** WORK REQUEST **
Check every line of the entries below for the word "faults", and copy the ones that have it.

====== DATA ======

/-- O51. MATMUL begins when its entries are free, accumulates tile by tile, drains in order, and its destination
releases the entries. A sound MATMUL at its turn begins, or waits while an earlier command of the cluster holds
an entry it names, and begins when that ends; an unsound one faults with the code of its first check. Each
tile's 256 words become the sums of Table MX.5's initial words and the products of the command's K beats, KCOUNT
grows by K up to 131,071, and no other entry and no memory changes. A FULL drain writes the 256 words and the
tag of Table MX.4 at their places of R65 and no other byte, a FUSE drain offers the next tile or pair (R64) and
writes no memory, and a group already accepted takes it at once (log 68). A tile accepted by cluster memory or
the Vault stands at its place; with its acceptance alone the amax word and the Census take its values and a
releasing drain mode empties its entry. A legacy command takes its tile by handle and shape or faults TILL_FULL
or BAD_HANDLE, accumulates in its run, and when it is done a releasing drain or its RELEASE flag empties the
whole run. With DEST Vault the record joins its stack, in the Vault or at the fallback (counted), or faults.
Operand and record layouts are the model's readings (log 62, 65, 67); RESIDUAL read in the format A_FMT (logs
61, 109), the order and packing of legacy entries (log 66) and that a released entry reads zero in its words and
its whole tag (log 93) are its choices. -/
def Obligations.MatrixCommandsAccumulateAndDrain : Prop :=
  (∀ (cl : ClId) (k : Nat) (r : MxRun) (s : State), (s.clu cl.toNat).mq[k]? = some r → r.done = false →
    (s.ctx r.q.ctx.toNat).st = .resident →
    let x := Mx.of r.q.img
    let run : MxRun := { r with started := true, waiting := false, done := decide (x.tiles = 0) }
    (s.clOpen cl.toNat = true → r.started = false → r.waiting = false → s.touchPending r.q = false → s.vaultBusy r.q = false →
      (∀ f, s.mxCheck r.q = some f → Completes (.matmul cl k) s fun t => FaultedAt s t r.q.ctx f.1 f.2)
      ∧ (s.mxCheck r.q = none → s.entryHeld cl.toNat k r = true → Completes (.matmul cl k) s fun t =>
          t.clu cl.toNat = { s.clu cl.toNat with mq := (s.clu cl.toNat).mq.set k { r with waiting := true } } ∧ ClusterOnly cl s t))
    ∧ (∀ (j : Instr) (till : SMap TillE),
        (j = .matmul cl k ∧ s.clOpen cl.toNat = true ∧ r.started = false ∧ r.waiting = false ∧ s.touchPending r.q = false
            ∧ s.vaultBusy r.q = false ∧ s.mxCheck r.q = none) ∨ (j = .matmulEntryWaitEnd cl k ∧ s.clOpen cl.toNat = true ∧ r.waiting = true) →
        s.entryHeld cl.toNat k r = false →
        (s.legacy r.q = false → till = (s.clu cl.toNat).till) →
        (s.legacy r.q = true → ∃ d, (s.ctx r.q.ctx.toNat).desc (cCluster r.q.img) = some d
          ∧ legacyTake (s.clu cl.toNat).till d r.q.img = .ok till) →
        (vaultStackOf r.q.img = none → Completes j s fun t =>
            t.clu cl.toNat = { s.clu cl.toNat with till := till, mq := (s.clu cl.toNat).mq.set k run } ∧ ClusterOnly cl s t)
        ∧ (∀ i, vaultStackOf r.q.img = some i → cCluster r.q.img = cl →
          let recs (u : State) : Nat := (SMap.get {} ((u.clu cl.toNat).pc r.q.ctx.toNat).vault i).recs
          let w := s.pushTo r.q.ctx cl i x.recordLen (x.w28 % 2 ^ 25 * 65536)
          (∀ a, w = .vault a → Completes j s fun t =>
            (t.clu cl.toNat).till = till ∧ (t.clu cl.toNat).mq = (s.clu cl.toNat).mq.set k { run with vaultAt := some a }
            ∧ recs t = recs s + 1 ∧ ClusterOnly cl s t)
          ∧ (w = .hbm → Completes j s fun t =>
            (t.clu cl.toNat).till = till ∧ (t.clu cl.toNat).mq = (s.clu cl.toNat).mq.set k run ∧ recs t = recs s + 1
            ∧ t.ctx r.q.ctx.toNat = { s.ctx r.q.ctx.toNat with vaultSpills := satInc (s.ctx r.q.ctx.toNat).vaultSpills }
            ∧ SameBut State.ctx r.q.ctx.toNat s t ∧ SameBut State.clu cl.toNat s t ∧ t = { s with cls := t.cls, ctxs := t.ctxs })
          ∧ (∀ f a, w = .fault f a → Completes j s fun t => FaultedAt s t r.q.ctx f a)))
    ∧ (∀ (j : Instr) (d : CluDesc) (f : U16),
        (j = .matmul cl k ∧ s.clOpen cl.toNat = true ∧ r.started = false ∧ r.waiting = false ∧ s.touchPending r.q = false
            ∧ s.vaultBusy r.q = false ∧ s.mxCheck r.q = none) ∨ (j = .matmulEntryWaitEnd cl k ∧ s.clOpen cl.toNat = true ∧ r.waiting = true) →
        s.entryHeld cl.toNat k r = false → s.legacy r.q = true → (s.ctx r.q.ctx.toNat).desc (cCluster r.q.img) = some d →
        legacyTake (s.clu cl.toNat).till d r.q.img = .error f → Completes j s fun t => Faulted s t r.q.ctx f)
    ∧ (∀ e0, s.clOpen cl.toNat = true → r.started = true → r.waiting = false → r.tile < x.tiles → x.slotFree r r.tile = true →
        s.legacy r.q = false →
        let e := s.entryOf cl.toNat r.q r.tile
        let m := (s.clu cl.toNat).mem
        x.initTile m (SMap.get {} (s.clu cl.toNat).till e) r.tile = some e0 → Completes (.matmul cl k) s fun t =>
          let y := SMap.get {} (t.clu cl.toNat).till e
          let rc := x.tileRC r.tile
          (∀ j < 256, Words.get y.words j = (x.accum m (16 * rc.1 + j / 16) (16 * rc.2 + j % 16) (Words.get e0.words j)).1)
          ∧ y.kcount.toNat = min 131071 (e0.kcount.toNat + x.k) ∧ y.cls = e0.cls
          ∧ y.long = (e0.long || decide (65536 < e0.kcount.toNat + x.k))
          ∧ (∀ i, i ≠ e → SMap.get {} (t.clu cl.toNat).till i = SMap.get {} (s.clu cl.toNat).till i)
          ∧ (∃ u, (t.clu cl.toNat).mq = (s.clu cl.toNat).mq.set k u ∧ u = { r with tile := r.tile + 1, done := u.done })
          ∧ t.clu cl.toNat = { s.clu cl.toNat with till := (t.clu cl.toNat).till, mq := (t.clu cl.toNat).mq } ∧ ClusterOnly cl s t)
    ∧ (∀ d b e', s.clOpen cl.toNat = true → r.started = true → r.waiting = false → r.tile < x.tiles → x.slotFree r r.tile = true →
        s.legacy r.q = true → (s.ctx r.q.ctx.toNat).desc (cCluster r.q.img) = some d →
        legacyAt (s.clu cl.toNat).till d x.ebase = some b →
        let fin := if x.drain = 0 then decide (x.tiles ≤ r.tile + 1) else decide (x.tiles ≤ r.acked)
        let e := s.entryOf cl.toNat r.q r.tile
        x.ztTile (legacyHalf r.q.img) (legacyRows r.q.img) (s.clu cl.toNat).mem (SMap.get {} (s.clu cl.toNat).till e)
          (legacyEnts r.q.img) r.tile = some e' → Completes (.matmul cl k) s fun t =>
          (∀ i, SMap.get {} (t.clu cl.toNat).till i = if legacyFrees r.q b fin i = true then {}
            else if i = e then e' else SMap.get {} (s.clu cl.toNat).till i)
          ∧ (t.clu cl.toNat).mq = (s.clu cl.toNat).mq.set k { r with tile := r.tile + 1, done := fin }
          ∧ t.clu cl.toNat = { s.clu cl.toNat with till := (t.clu cl.toNat).till, mq := (t.clu cl.toNat).mq } ∧ ClusterOnly cl s t))
  ∧ (∀ (cl : ClId) (k : Nat) (r : MxRun) (s : State), (s.clu cl.toNat).mq[k]? = some r → r.done = false →
    (s.ctx r.q.ctx.toNat).st = .resident →
    let x := Mx.of r.q.img
    let e := s.entryOf cl.toNat r.q r.drained
    let v := SMap.get {} (s.clu cl.toNat).till e
    r.drained < r.tile → r.drained < x.tiles →
    (x.full = true →
      let j := if s.legacy r.q && legacyHalf r.q.img then r.drained / 2 else r.drained
      let a := x.dst + 1024 * j
      let b := x.dst + 1024 * s.mxEnts r.q + 4 * j
      Completes (.drain cl k) s fun t =>
        (∀ w < 256, (t.clu cl.toNat).mem.read32 (a + 4 * w) = Words.get v.words w)
        ∧ (t.clu cl.toNat).mem.readN b 4 = Mx.tagOf v
        ∧ (∀ p, ¬(a ≤ p ∧ p < a + 1024) → ¬(b ≤ p ∧ p < b + 4) → (t.clu cl.toNat).mem.read p = (s.clu cl.toNat).mem.read p)
        ∧ (s.legacy r.q = false → (∀ i, SMap.get {} (t.clu cl.toNat).till i
            = if x.frees = true ∧ i = e then {} else SMap.get {} (s.clu cl.toNat).till i))
        ∧ (s.legacy r.q = true → ∀ d b, (s.ctx r.q.ctx.toNat).desc (cCluster r.q.img) = some d →
            legacyAt (s.clu cl.toNat).till d x.ebase = some b → ∀ i, SMap.get {} (t.clu cl.toNat).till i
              = if legacyFrees r.q b (decide (x.tiles ≤ r.drained + 1)) i = true then {} else SMap.get {} (s.clu cl.toNat).till i)
        ∧ (∃ u, (t.clu cl.toNat).mq = (s.clu cl.toNat).mq.set k u
            ∧ u = { r with drained := r.drained + 1, acked := r.drained + 1, done := u.done }) ∧ ClusterOnly cl s t)
    ∧ (x.fuse = true → r.drained + x.step ≤ r.tile → r.grant = none → Completes (.drain cl k) s fun t =>
        (t.clu cl.toNat).mq = (s.clu cl.toNat).mq.set k
          { r with drained := r.drained + x.step, offers := r.offers ++ s.mxOffers cl.toNat r, since := s.sched.clock }
        ∧ t.clu cl.toNat = { s.clu cl.toNat with mq := (t.clu cl.toNat).mq } ∧ ClusterOnly cl s t)
    ∧ (∀ gr, x.fuse = true → r.drained + x.step ≤ r.tile → r.grant = some gr → r.acked = r.drained →
        r.offers.length + x.step < 16 → Completes (.drain cl k) s fun t =>
        (∃ u, (t.clu cl.toNat).mq = (s.clu cl.toNat).mq.set k u
          ∧ u = { r with drained := r.drained + x.step, acked := r.drained + x.step, since := s.sched.clock, done := u.done
                         offers := r.offers ++ s.mxOffers cl.toNat r })
        ∧ (t.clu cl.toNat).mem =
            (s.mxOffers cl.toNat r).foldl (fun m o => x.storePeak (x.storeMask m o) o) (s.clu cl.toNat).mem
        ∧ t.census = ((s.mxOffers cl.toNat r).foldl (fun s o => s.reportOffer r.q o) s).census
        ∧ (s.legacy r.q = false → ∀ i, SMap.get {} (t.clu cl.toNat).till i =
            if x.frees = true ∧ i ∈ (s.mxOffers cl.toNat r).map (·.entry) then {} else SMap.get {} (s.clu cl.toNat).till i)
        ∧ (s.legacy r.q = true → ∀ d b, (s.ctx r.q.ctx.toNat).desc (cCluster r.q.img) = some d →
            legacyAt (s.clu cl.toNat).till d x.ebase = some b → ∀ i, SMap.get {} (t.clu cl.toNat).till i
              = if legacyFrees r.q b (decide (x.tiles ≤ r.drained + x.step)) i = true then {} else SMap.get {} (s.clu cl.toNat).till i)
        ∧ SameBut State.clu cl.toNat s t ∧ NotesOnly { s with cls := t.cls, census := t.census, hbm := t.hbm } t))
  ∧ (∀ (cl : ClId) (k : Nat) (r : MxRun) (o : Offer) (os : List Offer) (s : State), (s.clu cl.toNat).mq[k]? = some r →
    r.offers = o :: os → (s.ctx r.q.ctx.toNat).st = .resident →
    let x := Mx.of r.q.img
    let rc := x.tileRC o.tile
    let offDest (a n : Nat) : Prop := x.amaxEn = true → x.amaxA + 4 ≤ a ∨ a + n ≤ x.amaxA
    let stored (a n : Nat) (t : State) : Prop :=
      (∀ b, ¬(a ≤ b ∧ b < a + n) → ¬(x.amaxEn = true ∧ x.amaxA ≤ b ∧ b < x.amaxA + 4) →
        (t.clu cl.toNat).mem.read b = (s.clu cl.toNat).mem.read b)
      ∧ (x.amaxEn = true → (t.clu cl.toNat).mem.read32 x.amaxA
          = match o.peak with
            | some p => fmax ((s.clu cl.toNat).mem.read32 x.amaxA) p
            | none => (s.clu cl.toNat).mem.read32 x.amaxA)
      ∧ t.census = (s.reportOffer r.q o).census ∧ SameBut State.clu cl.toNat s t
      ∧ NotesOnly { s with cls := t.cls, census := t.census, hbm := t.hbm } t
    (x.dest = 0 → Completes (.fuseTileAccept cl k) s fun t =>
      t = (s.modCl cl.toNat fun y => { y with mem := x.storeTile y.mem o }).mxAck cl.toNat k r 1)
    ∧ (x.masksel = 0 →
      (x.dest = 0 → x.cvt ≠ 0 → rc.1 < x.mt → rc.2 < x.nt → offDest x.dst (tensorBytes x.outFmt (x.mm * x.nn)) →
        Completes (.fuseTileAccept cl k) s fun t =>
      (∀ i j, i < 16 → j < 16 → codeAt (t.clu cl.toNat).mem x.outFmt x.dst ((16 * rc.1 + i) * x.nn + 16 * rc.2 + j)
        = (Words.get o.codes (16 * i + j)).toNat % 2 ^ elemBits x.outFmt)
      ∧ stored x.dst (tensorBytes x.outFmt (x.mm * x.nn)) t
      ∧ (s.legacy r.q = false → ∀ i, SMap.get {} (t.clu cl.toNat).till i
          = if x.frees = true ∧ i = o.entry then {} else SMap.get {} (s.clu cl.toNat).till i)
      ∧ (s.legacy r.q = true → ∀ d b, (s.ctx r.q.ctx.toNat).desc (cCluster r.q.img) = some d →
          legacyAt (s.clu cl.toNat).till d x.ebase = some b → ∀ i, SMap.get {} (t.clu cl.toNat).till i
            = if legacyFrees r.q b (if x.drain = 0 then decide (x.tiles ≤ r.tile) else decide (x.tiles ≤ r.acked + 1)) i = true then {} else SMap.get {} (s.clu cl.toNat).till i)
      ∧ (∃ u, (t.clu cl.toNat).mq = (s.clu cl.toNat).mq.set k u ∧ u = { r with offers := os, acked := r.acked + 1, done := u.done }))
    ∧ (∀ a, x.dest = 3 → x.cvt ≠ 0 → x.cvt ≠ 5 → r.vaultAt = some a →
      let bs := ((List.range 16).map fun k => o.row x.outFmt k).flatten
      offDest (a + elemBytes x.outFmt 256 * o.tile) bs.length → Completes (.fuseTileAccept cl k) s fun t =>
      (t.clu cl.toNat).mem.readBytes (a + elemBytes x.outFmt 256 * o.tile) bs.length = bs
      ∧ stored (a + elemBytes x.outFmt 256 * o.tile) bs.length t
      ∧ (∃ u, (t.clu cl.toNat).mq = (s.clu cl.toNat).mq.set k u ∧ u = { r with offers := os, acked := r.acked + 1, done := u.done }))
    ∧ (x.dest = 3 → r.vaultAt = none →
      let a := x.w28 % 2 ^ 25 * 65536
      s.guarded a x.recordLen = false → s.hbmCheck r.q.ctx.toNat a x.recordLen true false = none →
      Completes (.fuseTileAccept cl k) s fun t =>
        t = ((x.recordParts o).foldl (fun s p => s.hbmWrite (a + p.1) p.2) s).mxAck cl.toNat k r 1)))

======

** EXERCISE RESULT **
an entry it names, and begins when that ends; an unsound one faults with the code of its first check. Each
releasing drain mode empties its entry. A legacy command takes its tile by handle and shape or faults TILL_FULL
whole run. With DEST Vault the record joins its stack, in the Vault or at the fallback (counted), or faults.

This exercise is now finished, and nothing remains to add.